- Release poster
- Directed by: Charles Band (as Robert Talbot)
- Screenplay by: Benjamin Carr
- Produced by: Charles Band Kirk Edward Hansen
- Starring: Blake Adams Jacqueline Lovell J.W. Perra Bob Schott Alexandria Quinn
- Cinematography: Adolfo Bartoli
- Edited by: Poppy Das Lazar Djokic Steven Nielson
- Music by: Richard Band Steven Morell
- Production companies: Full Moon Entertainment Tanna Productions
- Distributed by: The Kushner-Locke Company
- Release date: November 29, 1996; (USA video premiere)
- Running time: 82 minutes
- Country: United States
- Language: English

= Head of the Family =

Head of the Family is an American 1996 B movie black comedy released by Full Moon Features. It concerns a Southern couple who blackmail a family of mutants to get money and revenge.

==Plot==
Howard is the meanest nastiest thug in town, a Harley riding criminal with an attractive wife named Loretta. Loretta's problem is that she is having an affair with Lance, owner of the town diner and Howard is getting suspicious.

Driving back from one of their nightly flings, Lance witnesses the local family of weirdos, the Stackpools, dragging a man from his truck and into their house. Seeing this as an opportunity, Lance discovers the Stackpools' terrible secret. They are quadruplets, and each was born with one exaggerated human faculty: One is extremely strong, one has extremely well-developed senses, one is extremely attractive, and one is extremely intelligent. The whole family is run by the intelligent one, the titular "head of the family": Myron. Little more than a giant head with hands in a wheelchair, Myron psychically controls his other siblings, but seeks more. When idiotic locals fall for his trap, he experiments on their brains, trying to find a normal body to house his superior intellect.

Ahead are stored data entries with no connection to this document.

-- ==== Sys2Proof/Laws/Forced.lean ====
section
/-! SUPPORT. Bookkeeping for the initialization sequence: `Reached s es n m t` says that after `n` transactions with the
trace `es` the machine that began in `s` stands in `t` with the chip's space `m`; one lemma for each kind of transaction
carries it on, or says where a failure leaves it. -/

namespace Sys2Proof.Laws

open Sys2Proof.Machine Sys2Proof.Safety

/-- A one-byte read yields the byte, widened with zeros (R14). -/
theorem value_one (m : Memory) (a : Nat) (h : a < addressSpace) : Memory.value m a 1 = (Memory.get m a).setWidth 32 := by
  apply BitVec.eq_of_toNat_eq
  have := (Memory.get m a).isLt
  simp [Memory.value, Memory.load, ofLeBytes, Nat.mod_eq_of_lt h]

/-- Bytes widened with zeros are equal exactly when the bytes are. -/
theorem setWidth_byte_inj (a b : Byte) : a.setWidth 32 = b.setWidth 32 ↔ a = b := by
  refine ⟨fun h => BitVec.eq_of_toNat_eq ?_, fun h => by rw [h]⟩
  have := congrArg BitVec.toNat h
  simp only [BitVec.toNat_setWidth] at this
  have := a.isLt
  have := b.isLt
  omega

/-- An 8-bit write of a widened byte writes that byte's value (R14). -/
theorem truncTo_byte (b : Byte) : truncTo .w8 (b.setWidth 32) = BitVec.ofNat 32 b.toNat := by
  apply BitVec.eq_of_toNat_eq
  have := b.isLt
  simp [truncTo, widthBytes]
  omega

/-- A 16-bit write of a widened half writes that half's value (R14). -/
theorem truncTo_half (b : Half) : truncTo .w16 (b.setWidth 32) = BitVec.ofNat 32 b.toNat := by
  apply BitVec.eq_of_toNat_eq
  have := b.isLt
  simp [truncTo, widthBytes]
  omega

/-- The GPIO check on a byte (R337). -/
theorem gpioShowsDisplay_byte (p : Params) (b : Byte) :
    gpioShowsDisplay p (b.setWidth 32) = decide (b &&& p.gpioDispMask = p.gpioDispMask) := by
  unfold gpioShowsDisplay
  rw [← BitVec.setWidth_and, show ∀ x y : Word, (x == y) = decide (x = y) from fun _ _ => rfl, decide_eq_decide]
  exact setWidth_byte_inj _ _

/-- The pixel-clock check on a byte (R337). -/
theorem pclkShowsDivisor_byte (p : Params) (b : Byte) :
    pclkShowsDivisor p (b.setWidth 32) = decide (b = p.pclkDiv) := by
  unfold pclkShowsDivisor
  rw [show ∀ x y : Word, (x == y) = decide (x = y) from fun _ _ => rfl, decide_eq_decide]
  exact setWidth_byte_inj _ _

/-- The chip's space after a list of writes, the chip changing nothing itself. -/
def storeAll (m : Memory) (ws : List (Addr × Width × Word)) : Memory :=
  ws.foldl (fun m x => Memory.store m x.1.toNat (leBytes (widthBytes x.2.1) x.2.2)) m

/-- With the chip quiet, a list of writes that passes stores each write's bytes, in order. -/
theorem tryWrites_mem (ws : List (Addr × Width × Word)) (s t : State) (h : QuietFor ws.length s)
    (ht : tryWrites ws s = .passed t) : t.mem = storeAll s.mem ws := by
  induction ws generalizing s with
  | nil => simp only [tryWrites, Run.passed.injEq] at ht; rw [← ht]; rfl
  | cons e ws ih =>
    obtain ⟨a, w, v⟩ := e
    have hb : busOk s = true := busOk_of_okFor (okFor_of_quietFor h)
    simp only [tryWrites, tryWrite_ok hb, andThen_passed] at ht
    rw [ih _ (quietFor_of_shift (envAt_busWrite a w v s) h) ht, busWrite_mem_quiet a w v h]
    rfl

/-- From `s` the machine has come to `t` by `n` transactions whose trace is `es`: the registers other than INITIALIZED
and INIT_STATE are those of `s`, no session is valid, and the chip's space is `m`. -/
structure Reached (s : State) (es : List Event) (n : Nat) (m : Memory) (t : State) : Prop where
  cursor      : t.cursor = s.cursor
  initialized : t.initialized = false
  debState    : t.debState = s.debState
  lastTag     : t.lastTag = s.lastTag
  given       : t.given = s.given
  requests    : t.requests = s.requests
  trace       : t.trace = s.trace ++ es
  ahead       : ∀ k, envAt t k = envAt s (k + n)
  mem         : t.mem = m

variable {s t : State} {es : List Event} {n N : Nat} {m : Memory}

theorem reached_start (s : State) : Reached s [] 0 s.mem (startInit s) :=
  ⟨rfl, rfl, rfl, rfl, rfl, rfl, by simp [startInit], fun _ => rfl, rfl⟩

theorem Reached.params (h : Reached s es n m t) : t.params = s.params := by unfold State.params; rw [h.given]

theorem Reached.busOk (h : Reached s es n m t) (q : OkFor N s) (hn : n < N) : busOk t = true := by
  rw [busOk_eq, h.ahead]; exact q _ (by omega)

theorem Reached.busFails (h : Reached s es n m t) (f : (envAt s n).ok = false) : Machine.busOk t = false := by
  rw [busOk_eq, h.ahead]; simpa using f

theorem Reached.setInitState (h : Reached s es n m t) (i : InitState) : Reached s es n m (setInitState i t) :=
  ⟨h.cursor, h.initialized, h.debState, h.lastTag, h.given, h.requests, h.trace, h.ahead, h.mem⟩

theorem Reached.sleep (h : Reached s es n m t) (d : Nat) : Reached s (es ++ [.sleep d]) n m (sleep d t) :=
  ⟨h.cursor, h.initialized, h.debState, h.lastTag, h.given, h.requests, by simp [h.trace], h.ahead, h.mem⟩

/-- The chip's space at the next transaction, its own changes made. -/
theorem Reached.memAhead (h : Reached s es n m t) : (envStep t).mem = Memory.applyChip m (envAt s n).chip := by
  rw [envStep_mem, envNext_eq, h.ahead, h.mem]; simp

/-- A host command, successful or not. -/
theorem Reached.hostCommand (h : Reached s es n m t) (c : Byte) :
    Reached s (es ++ [.hostCommand c (envAt s n).ok]) (n + 1) (Memory.applyChip m (envAt s n).chip) (hostCommand c t) :=
  ⟨by simp [h.cursor], by simp [h.initialized], by simp [h.debState], by simp [h.lastTag], by simp [h.given],
    by simp [h.requests], by simp [h.trace, busOk_eq, h.ahead], fun k => by rw [envAt_hostCommand, h.ahead]; congr 1; omega,
    h.memAhead⟩

/-- A read, successful or not. -/
theorem Reached.read (h : Reached s es n m t) (a : Addr) (w : Width) :
    Reached s (es ++ [.read a w (if (envAt s n).ok then
        some (Memory.value (Memory.applyChip m (envAt s n).chip) a.toNat (widthBytes w)) else none)])
      (n + 1) (Memory.applyChip m (envAt s n).chip) (afterRead a w t) := by
  refine ⟨by simp [h.cursor], by simp [h.initialized], by simp [h.debState], by simp [h.lastTag], by simp [h.given],
    by simp [h.requests], ?_, fun k => by rw [envAt_afterRead, h.ahead]; congr 1; omega, h.memAhead⟩
  have : busRead a w t = if (envAt s n).ok then
      some (Memory.value (Memory.applyChip m (envAt s n).chip) a.toNat (widthBytes w)) else none := by
    rw [busRead, busValue, busOk_eq, h.ahead, h.memAhead, Nat.zero_add]
  simp [h.trace, this]

/-- A list of writes that all succeed while the chip is quiet. -/
theorem Reached.writes (h : Reached s es n m t) (q : QuietFor N s) (ws : List (Addr × Width × Word))
    (hn : n + ws.length ≤ N) :
    ∃ t', tryWrites ws t = .passed t' ∧
      Reached s (es ++ writeEvents ws) (n + ws.length) (storeAll m ws) t' := by
  have q' : QuietFor ws.length t := fun k hk => by rw [h.ahead]; exact q _ (by omega)
  obtain ⟨t', h1, h2, ⟨a1, a2, _, a4, a5, a6⟩, _, h5, h6⟩ := tryWrites_ok ws t (okFor_of_quietFor q')
  exact ⟨t', h1, a1.trans h.cursor, a2.trans h.initialized, a4.trans h.debState, a5.trans h.lastTag, a6.trans h.given,
    h5.trans h.requests, by rw [h2, h.trace, List.append_assoc], fun k => by rw [h6, h.ahead]; congr 1; omega,
    by rw [tryWrites_mem ws t t' q' h1, h.mem]⟩

/-- A list of legal writes whose first failure is that of write `k`. -/
theorem Reached.writesStop (h : Reached s es n m t) {k : Nat} (q : FailsAt (n + k) s)
    (ws : List (Addr × Width × Word)) (hk : k < ws.length)
    (hl : RegMapFits s.params → ∀ x ∈ ws, ∀ v ok, legalEvent s.params (.write x.1 x.2.1 v ok) = true) :
    ∃ t', tryWrites ws t = .failed .transport t' ∧ t'.cursor = s.cursor ∧ t'.initialized = false ∧
      t'.debState = s.debState ∧ t'.lastTag = s.lastTag ∧ t'.given = s.given ∧ t'.requests = s.requests ∧
      t'.trace = s.trace ++ (es ++ (writeEvents (ws.take k) ++
        [.write ws[k].1 ws[k].2.1 (truncTo ws[k].2.1 ws[k].2.2) false])) := by
  have q' : FailsAt k t :=
    ⟨fun j hj => by rw [h.ahead]; exact q.1 _ (by omega), by rw [h.ahead, Nat.add_comm]; exact q.2⟩
  obtain ⟨t', h1, ⟨a1, a2, _, a4, a5, a6⟩, h2⟩ := tryWrites_failsAt ws t k hk q'
  have hA := onlyBus_tryWrites ws t (by rw [h.params]; exact hl)
  rw [h1] at hA
  exact ⟨t', h1, a1.trans h.cursor, a2.trans h.initialized, a4.trans h.debState, a5.trans h.lastTag, a6.trans h.given,
    hA.requests.trans h.requests, by rw [h2, h.trace, List.append_assoc]⟩

end Sys2Proof.Laws
end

Lance blackmails the Stackpools with their secret, getting them to kill Howard. He also demands $2,000 a week in cash, since the Stackpools are rich in oil and coal, among other things. Eventually Myron tires of Lance's bottom-feeding, and captures him and Loretta, to get them to destroy the evidence of their secret. To force Lance's hand, he puts Loretta in a mock play of Joan of Arc in the basement, stripping her naked and complete with a burning at the stake. Otis, seeing the "pretty girl" in trouble, carries her off before she can be hurt, and burns the house down. With the Stackpools and Lance dead, the ever scheming Loretta realizes that Otis Stackpool, as the sole survivor, is heir to the family riches. She marries him, inheriting all the Stackpool fortunes and becoming Loretta Stackpool. The ending, however, suggests that Myron is still alive and is controlling Otis from the shadows.

==Cast==
- Blake Adams as Lance
- Jacqueline Lovell as Loretta
- J.W. Perra as Myron
- Bob Schott as Otis
- Alexandria Quinn as Ernestina
- Gordon Jennison Noice as Howard
- James Jones as Wheeler

==Release==
Head of the Family was released direct to video on VHS in 1996. The film was released on DVD in 1999 and Blu-ray in 2016.

A black and white version of the film was released on June 7, 2025.

==Canceled Sequel==
Plans for a sequel titled Bride of the Head of Family date back to as early as 1997, when Charles Band first mentioned it in the Videozone for The Creeps. stating that it was intended as Full Moon's next release before Curse of the Puppet Master. This project never materialized.

In 2012, Charles Band rerevealed the sequel in Puppet Master X: Axis Risings VideoZone, stating that Full Moon had plans to produce it the following year. The film did not make this estimated production date. Promotional material for a new version of Bride of the Head of Family was released on February 14, 2020. This was promoted as a part of the Deadly Ten series and was set to be directed by Charles Band. The plot of the film was supposed to follow the events of the previous film. This project also never materialized.

==Other media==
Myron Stackpoole appears in the first issue of Dollman Kills the Full Moon Universe, a crossover comic featuring Brick Bardo from Dollman tracking down different Full Moon monsters and villains to kill, published by Full Moon Comix in 2018.

A tie-in comic for the unproduced sequel titled Deadly Ten Presents: Bride Of The Head Of The Family, was published by Full Moon Comix in 2020.